◆ TASK INSTRUCTIONS ◆
Identify each line below that contains the word "awaitsStop", and copy it out.

Stored items:

theorem reported_keeps (b : Bridge) (en : Ending) (m : Nat) : (reported b (b.endNotices m en) m).trigger = b.trigger
    ∧ (reported b (b.endNotices m en) m).control.state = b.control.state := by
  obtain ⟨trigger, -, state⟩ := endNotices_keeps b m en
  unfold reported
  split <;> simp [trigger, state]

theorem reportEnd_of_report {lm : LoadedMove} {en : Ending} (step : b.engine.step = .report) (move : b.engine.move = some lm)
    (ending : b.engine.ending = some en) : b.reportEnd =
      let ok : Bool := en.code == .ok && !b.engine.storeFailed
      some (followEnd (reported b (b.endNotices lm.index en) lm.index) lm.index b.storedCount ok
        (if ok && b.moveCopy.linkEnable then some b.moveCopy.linkIndex.toNat else none) b.engine.pauseRequest) := by
  obtain ⟨-, command, -⟩ := endNotices_keeps b lm.index en
  have awaits : awaitsStop (b.endNotices lm.index en).activity lm.index = awaitsStop b lm.index := by
    simp [awaitsStop, command]
  simp only [reportEnd, step, move, ending, finishStopMove_eq, awaits]
  rfl

/-! ## What follows an end (R151, R156 to R158) -/

theorem startLink_of_idle {t : Nat} {c : Chain} (link : b.trigger.link = some t) (chain : b.trigger.chain = some c)
    (idle : b.engine.state = .idle) (no_completion : b.trigger.completion = none) :
    b.startLink = loadMove { b with trigger := { b.trigger with link := none } } t c.run := by
  simp only [startLink, link, chain, idle, no_completion, and_self, if_true]

section Follow

variable {c : Chain} {stored : Option Half} {link : Option Nat} {pause : Bool} (chain : b.trigger.chain = some c)
include chain

theorem followEnd_of_stopping (stopping : b.control.state = .stopping) (ok : Bool) : b.followEnd m stored ok link pause =
    { b with trigger := { b.trigger with chain := none, link := none } } := by
  simp only [followEnd, chain, stopping, if_true]

variable (goes : b.control.state ≠ .stopping)
include goes

theorem followEnd_of_fault : b.followEnd m stored false link pause = { b with trigger := { b.trigger with chain := none } } := by
  simp only [followEnd, chain, goes, Bool.false_eq_true, if_false]
  rfl

theorem followEnd_of_end : b.followEnd m stored true none pause = b.endCleanly (updateChain c m stored) := by
  simp only [followEnd, chain, goes, if_true, if_false]

theorem followEnd_of_post (t : Nat) : b.followEnd m stored true (some t) true =
    b.postLink t { updateChain c m stored with run := (updateChain c m stored).run + 1 } := by
  simp only [followEnd, chain, goes, if_true, if_false]

theorem followEnd_of_link (t : Nat) (idle : b.engine.state = .idle) (no_completion : b.trigger.completion = none) :
    b.followEnd m stored true (some t) false = loadMove { b with trigger := { b.trigger with
      chain := some { updateChain c m stored with run := (updateChain c m stored).run + 1 }, link := none } } t
      ((updateChain c m stored).run + 1) := by
  let c' : Chain := { updateChain c m stored with run := (updateChain c m stored).run + 1 }
  have links : b.followEnd m stored true (some t) false =
      startLink { b with trigger := { b.trigger with chain := some c', link := some t } } := by
    simp only [followEnd, chain, goes, Bool.false_eq_true, if_true, if_false, c']
  exact links.trans (startLink_of_idle (c := c') rfl rfl idle no_completion)

end Follow

/-- The completion that a chain asks for when it ends cleanly, with none outstanding (R158). -/
def completionOf (c : Chain) : Option Completion :=
  match c.origin with
  | .structure n => some ⟨n, c.first, c.firstCount, false⟩
  | .software => none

◆ REPLY TO THE TASK ◆
  have awaits : awaitsStop (b.endNotices lm.index en).activity lm.index = awaitsStop b lm.index := by
    simp [awaitsStop, command]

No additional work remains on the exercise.